The key points arising out of the update are as follows:

  • If a company suspends or cancels the dividend for its 2019 financial year, the board and remuneration committee should consider how to reflect this in their approach to executive pay.
  • Remuneration committees should not adjust performance conditions to account for the impact of Covid-19. Instead, they should engage with shareholders and use their discretion to “ensure a good link between pay and performance”.
  • Given the difficulty in setting meaningful three-year targets, committees should consider whether it is appropriate to make LTIP grants at the current time or instead to postpone their current grant.
  • If a company seeks additional capital from shareholders or accepts Government support (for example, by furloughing employees), this should be reflected in executive pay outcomes.
  • Companies that have already consulted with shareholders on changes to their remuneration policy should not need to re-write their policy, but companies that are yet to do so should consider postponing significant changes until there is greater clarity on the future market environment.

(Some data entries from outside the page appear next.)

-- ==== Sys2Proof/Laws/Calm06.lean ====
section
/-!
SUPPORT. Calm: the operations of Saf, CycOps, Cycle, CarRing, RackBridge.
-/

set_option Elab.async false

namespace Sys2Proof
namespace Machine

theorem calm_safDiscrepancy {s t : State} {a0 : _} (h : Calm s t) :
    Calm s (safDiscrepancy a0 t) := by
  unfold safDiscrepancy
  split
  · refine Calm.ite ?_ ?_
    · refine calm_State_safTrip ?_
      assumption
    · assumption
  · assumption

theorem calm_safStatus {s t : State} (h : Calm s t) :
    Calm s (safStatus t) := by
  unfold safStatus
  refine calm_State_doShort (fun _ u1 hu1 => ?_) ?_
  · refine calm_runSafStatus ?_
    assumption
  · assumption

theorem calm_execSafStatus {s t : State} {u : State} (h : Calm s t)
    (e : execSafStatus t = .next u) : Calm s u := by
  unfold execSafStatus at e
  injection e with e
  subst e
  refine calm_safStatus ?_
  assumption

theorem calm_vsSafLow {s t : State} {a0 : _} {a1 : _} {a2 : _} (h : Calm s t) :
    Calm s (vsSafLow a0 a1 a2 t) := by
  unfold vsSafLow
  refine Calm.ite ?_ ?_
  · extract_lets +onlyGivenNames x1
    clear_value x1
    refine calm_State_setIsl ?_
    assumption
  · assumption

theorem calm_tpsPulseStart {s t : State} {a0 : _} (h : Calm s t) :
    Calm s (tpsPulseStart a0 t) := by
  unfold tpsPulseStart
  extract_lets +onlyGivenNames x1
  clear_value x1
  refine Calm.ite ?_ ?_
  · refine calm_State_setTps ?_
    assumption
  · assumption

theorem calm_execTpsPulseStart {s t : State} {a0 : _} {u : State} (h : Calm s t)
    (e : execTpsPulseStart a0 t = .next u) : Calm s u := by
  unfold execTpsPulseStart at e
  injection e with e
  subst e
  refine calm_tpsPulseStart ?_
  assumption

theorem calm_execTpsPulseEnd {s t : State} {a0 : _} {a1 : _} {u : State} (h : Calm s t)
    (e : execTpsPulseEnd a0 a1 t = .next u) : Calm s u := by
  unfold execTpsPulseEnd at e
  injection e with e
  subst e
  refine calm_tpsPulseEnd ?_
  assumption

theorem calm_execSafFeedbackTimeout {s t : State} {a0 : _} {a1 : _} {u : State} (h : Calm s t)
    (e : execSafFeedbackTimeout a0 a1 t = .next u) : Calm s u := by
  unfold execSafFeedbackTimeout at e
  injection e with e
  subst e
  refine calm_safFeedbackTimeout ?_
  assumption

theorem calm_execTpsOverload {s t : State} {a0 : _} {a1 : _} {u : State} (h : Calm s t)
    (e : execTpsOverload a0 a1 t = .next u) : Calm s u := by
  unfold execTpsOverload at e
  injection e with e
  subst e
  refine calm_tpsOverload ?_
  assumption

theorem calm_execSafDiscrepancy {s t : State} {a0 : _} {u : State} (h : Calm s t)
    (e : execSafDiscrepancy a0 t = .next u) : Calm s u := by
  unfold execSafDiscrepancy at e
  injection e with e
  subst e
  refine calm_safDiscrepancy ?_
  assumption

theorem calm_execVsSafLow {s t : State} {a0 : _} {a1 : _} {a2 : _} {u : State} (h : Calm s t)
    (e : execVsSafLow a0 a1 a2 t = .next u) : Calm s u := by
  unfold execVsSafLow at e
  injection e with e
  subst e
  refine calm_vsSafLow ?_
  assumption

theorem calm_State_idleClose {s t : State} (h : Calm s t) :
    Calm s (State.idleClose t) := by
  unfold State.idleClose
  extract_lets +onlyGivenNames x1
  have hx1 : Calm s x1 := ?_
  · clear_value x1
    refine Calm.same (t := x1) ?_ rfl rfl rfl
    assumption
  · unfold x1
    refine calm_State_wr ?_
    assumption

theorem calm_State_inputOpen {s t : State} {a1 : _} (h : Calm s t) :
    Calm s (State.inputOpen t a1).2.2 := by
  refine CalmS2.out ?_
  unfold State.inputOpen
  extract_lets +onlyGivenNames x1
  clear_value x1
  extract_lets +onlyGivenNames x2
  clear_value x2
  extract_lets +onlyGivenNames x3
  clear_value x3
  extract_lets +onlyGivenNames x4
  clear_value x4
  extract_lets +onlyGivenNames x5
  clear_value x5
  extract_lets +onlyGivenNames x6
  clear_value x6
  extract_lets +onlyGivenNames x7
  clear_value x7
  extract_lets +onlyGivenNames x8
  have hx8 : Calm s x8.2 := ?_
  · clear_value x8
    refine CalmS2.pair ?_
    assumption
  · unfold x8
    refine calm_State_checkAll ?_
    assumption

theorem calm_State_setReasons {s t : State} {a1 : _} {a2 : _} (h : Calm s t) :
    Calm s (State.setReasons t a1 a2) := by
  unfold State.setReasons
  refine Calm.same (t := t) ?_ rfl rfl rfl
  assumption

theorem calm_State_setTask {s t : State} {a1 : _} {a2 : _} (h : Calm s t) :
    Calm s (State.setTask t a1 a2) := by
  unfold State.setTask
  refine Calm.same (t := t) ?_ rfl rfl rfl
  assumption

theorem calm_State_dropSnap {s t : State} {a1 : _} (h : Calm s t) :
    Calm s (State.dropSnap t a1) := by
  unfold State.dropSnap
  refine Calm.same (t := t) ?_ rfl rfl rfl
  assumption

theorem calm_State_taskTo {s t : State} {a1 : _} {a2 : _} {a3 : _} (h : Calm s t) :
    Calm s (State.taskTo t a1 a2 a3) := by
  unfold State.taskTo
  refine calm_State_setTask ?_
  refine calm_State_wr ?_
  refine calm_State_dropSnap ?_
  assumption

theorem calm_State_taskStart {s t : State} {a1 : _} {a2 : _} (h : Calm s t) :
    Calm s (State.taskStart t a1 a2) := by
  unfold State.taskStart
  extract_lets +onlyGivenNames x1
  clear_value x1
  extract_lets +onlyGivenNames x2
  clear_value x2
  extract_lets +onlyGivenNames x3
  have hx3 : Calm s x3 := ?_
  · clear_value x3
    refine calm_State_raise ?_
    assumption
  · unfold x3
    refine calm_State_taskTo ?_
    assumption

theorem calm_State_errStart {s t : State} {a1 : _} {a2 : _} {a3 : _} (h : Calm s t) :
    Calm s (State.errStart t a1 a2 a3) := by
  unfold State.errStart
  extract_lets +onlyGivenNames x1
  clear_value x1
  extract_lets +onlyGivenNames x2
  have hx2 : Calm s x2 := ?_
  · clear_value x2
    extract_lets +onlyGivenNames x3
    clear_value x3
    extract_lets +onlyGivenNames x4
    have hx4 : Calm s x4 := ?_
    · clear_value x4
      extract_lets +onlyGivenNames x5
      have hx5 : Calm s x5 := ?_
      · clear_value x5
        refine calm_State_taskStart ?_
        assumption
      · unfold x5
        refine Calm.ite ?_ ?_
        · refine calm_State_idleClose ?_
          assumption
        · assumption
    · unfold x4
      refine calm_State_setTask ?_
      assumption
  · unfold x2
    refine calm_State_modAdd ?_
    refine calm_State_setReasons ?_
    assumption

theorem calm_State_addReason {s t : State} {a1 : _} {a2 : _} (h : Calm s t) :
    Calm s (State.addReason t a1 a2) := by
  unfold State.addReason
  extract_lets +onlyGivenNames x1
  have hx1 : Calm s x1 := ?_
  · clear_value x1
    split
    · refine Calm.ite ?_ ?_
      · refine calm_State_errStart ?_
        assumption
      · assumption
    · assumption
  · unfold x1
    refine calm_State_setReasons ?_
    assumption

theorem calm_State_outRecord {s t : State} {a1 : _} {a2 : _} {a3 : _} {a4 : _} (h : Calm s t) :
    Calm s (State.outRecord t a1 a2 a3 a4).2 := by
  refine CalmS.out ?_
  unfold State.outRecord
  extract_lets +onlyGivenNames x1
  have hx1 : Calm s x1.2 := ?_
  · clear_value x1
    refine CalmS.ite ?_ ?_
    · refine CalmS.pair ?_
      assumption
    · extract_lets +onlyGivenNames x2
      clear_value x2
      extract_lets +onlyGivenNames x3
      have hx3 : Calm s x3.2 := ?_
      · clear_value x3
        refine CalmS.ite ?_ ?_
        · refine CalmS.pair ?_
          assumption
        · refine CalmS.pair ?_
          assumption
      · unfold x3
        refine calm_State_readCheck ?_
        assumption
  · unfold x1
    refine calm_State_readCheck ?_
    assumption

theorem calm_State_applyIslands {s t : State} {a1 : _} {a2 : _} {a3 : _} (h : Calm s t) :
    Calm s (State.applyIslands t a1 a2 a3) := by
  unfold State.applyIslands
  extract_lets +onlyGivenNames x1
  clear_value x1
  refine Calm.foldl ?_ (fun u2 y3 hu2 => ?_)
  · assumption
  · extract_lets +onlyGivenNames x4
    have hx4 : Calm s x4.2 := ?_
    · clear_value x4
      refine calm_State_islandOut ?_
      assumption
    · unfold x4
      refine calm_State_outRecord ?_
      assumption

theorem calm_State_forceInput {s t : State} {a1 : _} (h : Calm s t) :
    Calm s (State.forceInput t a1) := by
  unfold State.forceInput
  refine Calm.foldl ?_ (fun u1 y2 hu1 => ?_)
  · assumption
  · extract_lets +onlyGivenNames x3
    clear_value x3
    refine calm_State_busWrite ?_
    assumption

theorem calm_State_imageDone {s t : State} {a1 : _} (h : Calm s t) :
    Calm s (State.imageDone t a1) := by
  unfold State.imageDone
  refine calm_State_taskStart ?_
  refine calm_State_forceInput ?_
  assumption

theorem calm_State_inputBegin {s t : State} {a1 : _} (h : Calm s t) :
    Calm s (State.inputBegin t a1) := by
  unfold State.inputBegin
  extract_lets +onlyGivenNames x1
  have hx1 : Calm s x1 := ?_
  · clear_value x1
    refine Calm.ite ?_ ?_
    · assumption
    · refine calm_State_imageDone ?_
      assumption
  · unfold x1
    refine calm_State_busWrite ?_
    refine calm_State_taskTo ?_
    assumption

theorem calm_State_leaveCommit {s t : State} {a1 : _} {a2 : _} (h : Calm s t) :
    Calm s (State.leaveCommit t a1 a2) := by
  unfold State.leaveCommit
  extract_lets +onlyGivenNames x1
  have hx1 : Calm s x1 := ?_
  · clear_value x1
    refine Calm.ite ?_ ?_
    · extract_lets +onlyGivenNames x2
      clear_value x2
      extract_lets +onlyGivenNames x3
      have hx3 : Calm s x3 := ?_
      · clear_value x3
        refine calm_State_inputBegin ?_
        refine calm_State_raise ?_
        assumption
      · unfold x3
        refine calm_State_setTask ?_
        refine calm_State_satAdd ?_
        assumption
    · assumption
  · unfold x1
    refine calm_State_wr ?_
    assumption

theorem calm_State_applyBuffer {s t : State} {a1 : _} {a2 : _} (h : Calm s t) :
    Calm s (State.applyBuffer t a1 a2) := by
  unfold State.applyBuffer
  extract_lets +onlyGivenNames x1
  have hx1 : Calm s x1 := ?_
  · clear_value x1
    refine Calm.ite ?_ ?_
    · split
      · refine calm_State_leaveCommit ?_
        assumption
      · assumption
    · refine Calm.same (t := x1) ?_ rfl rfl rfl
      assumption
  · unfold x1
    split
    · refine calm_State_applyIslands ?_
      assumption
    · refine calm_State_applyIslands ?_
      assumption

theorem calm_State_applySafe {s t : State} {a1 : _} (h : Calm s t) :
    Calm s (State.applySafe t a1) := by
  unfold State.applySafe
  refine Calm.foldl ?_ (fun u1 y2 hu1 => ?_)
  · assumption
  · refine Calm.ite ?_ ?_
    · assumption
    · refine calm_State_applyBuffer ?_
      assumption

theorem calm_State_commitSet {s t : State} {a1 : _} {a2 : _} {a3 : _} (h : Calm s t) :
    Calm s (State.commitSet t a1 a2 a3) := by
  unfold State.commitSet
  extract_lets +onlyGivenNames x1
  clear_value x1
  extract_lets +onlyGivenNames x2
  clear_value x2
  extract_lets +onlyGivenNames x3
  have hx3 : Calm s x3.2 := ?_
  · clear_value x3
    refine Calm.ite ?_ ?_
    · assumption
    · extract_lets +onlyGivenNames x4
      clear_value x4
      refine calm_State_publishValues ?_
      assumption
  · unfold x3
    refine calm_State_readCheck ?_
    assumption

theorem calm_State_retrainStep {s t : State} (h : Calm s t) :
    Calm s (State.retrainStep t) := by
  unfold State.retrainStep
  split
  · assumption
  · refine Calm.ite ?_ ?_
    · assumption
    · refine Calm.ite ?_ ?_
      · refine calm_State_calDone ?_
        refine Calm.same (t := t) ?_ rfl rfl rfl
        assumption
      · refine Calm.same (t := t) ?_ rfl rfl rfl
        assumption

theorem calm_State_offPulseStart {s t : State} {a1 : _} (h : Calm s t) :
    Calm s (State.offPulseStart t a1) := by
  unfold State.offPulseStart
  extract_lets +onlyGivenNames x1
  clear_value x1
  extract_lets +onlyGivenNames x2
  clear_value x2
  refine Calm.ite ?_ ?_
  · split
    · assumption
    · refine Calm.same (t := t) ?_ rfl rfl rfl
      assumption
  · assumption

theorem calm_State_lbistFence {s t : State} (h : Calm s t) :
    Calm s (State.lbistFence t) := by
  unfold State.lbistFence
  split
  · assumption
  · refine Calm.ite ?_ ?_
    · extract_lets +onlyGivenNames x1
      clear_value x1
      extract_lets +onlyGivenNames x2
      have hx2 : Calm s x2 := ?_
      · clear_value x2
        refine calm_State_wr ?_
        refine calm_State_wr ?_
        refine calm_State_raise ?_
        refine calm_State_setLane ?_
        assumption
      · unfold x2
        refine Calm.same (t := t) ?_ rfl rfl rfl
        assumption
    · assumption

theorem calm_State_idleOpen {s t : State} {a1 : _} (h : Calm s t) :
    Calm s (State.idleOpen t a1) := by
  unfold State.idleOpen
  extract_lets +onlyGivenNames x1
  clear_value x1
  extract_lets +onlyGivenNames x2
  have hx2 : Calm s x2 := ?_
  · clear_value x2
    extract_lets +onlyGivenNames x3
    clear_value x3
    extract_lets +onlyGivenNames x4
    have hx4 : Calm s x4 := ?_
    · clear_value x4
      extract_lets +onlyGivenNames x5
      have hx5 : Calm s x5 := ?_
      · clear_value x5
        refine calm_State_retrainStep ?_
        refine calm_State_offPulseStart ?_
        refine calm_State_lbistFence ?_
        assumption
      · unfold x5
        refine Calm.ite ?_ ?_
        · refine calm_State_requestCord ?_
          assumption
        · assumption
    · unfold x4
      refine Calm.same (t := x2) ?_ rfl rfl rfl
      assumption
  · unfold x2
    refine calm_State_satAdd ?_
    refine calm_State_wr ?_
    refine calm_State_wr ?_
    assumption

theorem calm_State_idleCheck {s t : State} (h : Calm s t) :
    Calm s (State.idleCheck t) := by
  unfold State.idleCheck
  refine Calm.ite ?_ ?_
  · assumption
  · split
    · assumption
    · extract_lets +onlyGivenNames x1
      clear_value x1
      refine Calm.ite ?_ ?_
      · refine calm_State_idleOpen ?_
        assumption
      · assumption

theorem calm_State_idleLimit {s t : State} (h : Calm s t) :
    Calm s (State.idleLimit t) := by
  unfold State.idleLimit
  refine Calm.ite ?_ ?_
  · assumption
  · split
    · assumption
    · extract_lets +onlyGivenNames x1
      clear_value x1
      refine Calm.ite ?_ ?_
      · refine calm_State_idleClose ?_
        assumption
      · extract_lets +onlyGivenNames x2
        clear_value x2
        refine Calm.same (t := t) ?_ rfl rfl rfl
        assumption

theorem calm_State_cycOpen {s t : State} (h : Calm s t) :
    Calm s (State.cycOpen t) := by
  unfold State.cycOpen
  refine calm_State_idleCheck ?_
  refine calm_State_idleLimit ?_
  assumption

theorem calm_State_inputFill {s t : State} {a1 : _} {a2 : _} {a3 : _} {a4 : _} (h : Calm s t) :
    Calm s (State.inputFill t a1 a2 a3 a4) := by
  unfold State.inputFill
  refine calm_State_imageDone ?_
  refine calm_State_busWrite ?_
  assumption

theorem calm_State_forceCount {s t : State} (h : Calm s t) :
    Calm s (State.forceCount t) := by
  unfold State.forceCount
  extract_lets +onlyGivenNames x1
  clear_value x1
  refine calm_State_forceNotice ?_
  refine calm_State_wr ?_
  assumption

For more detail, please see our colleagues’ in-depth note.

Also this week…

  • BVCA publishes further Covid-19 impact report. The British Private Equity and Venture Capital Association (BVCA) has published a fifth report on the impact of the on-going Covid-19 pandemic on the private equity and venture capital industry.
  • Companies House launches emergency filing service. Companies House has launched an on-line emergency filing service to allow customers to file paper forms for which there is no on-line equivalent. The service does not yet accept all paper forms and is limited to applications to correct or remove information from the register (RP02A, RP02B, RP03, RP06, RP07 and RPCH01).
  • ICSA publishes guidance on dividend resolutions. ICSA: The Chartered Governance Institute has published new guidance on withdrawing or amending a resolution at an annual general meeting (AGM) to approve a final dividend. The note covers the chair’s discretion to withdraw or amend the dividend resolution, how to exercise proxy votes where the dividend is being reduced and whether the proposed withdrawal or amendment needs to be notified to the market.
  • FCA warns banks on equity mandates. The Financial Conduct Authority (FCA) has published an open letter to the CEOs of banks warning them not to use their existing lending relationships to exert pressure on corporate clients to secure roles on equity mandates which they would not otherwise have won. The FCA has received “credible reports” of a small number of banks doing this, which may be in breach of FCA rules and Principles.
  • ICGN writes to boards on Covid-19 priorities. The International Corporate Governance Network (ICGN) has written an open letter to companies, regulators and stakeholders. The letter sets out governance priorities for executive management, board directors and investors to safeguard company sustainability during the on-going Covid-19 pandemic.
  • Covid-19 update for community interest companies (CICs). The Office of the Regulator of Community Interest Companies has published guidance on how the on-going Covid-19 pandemic may affect CICs, including in relation to filing documents and accounts.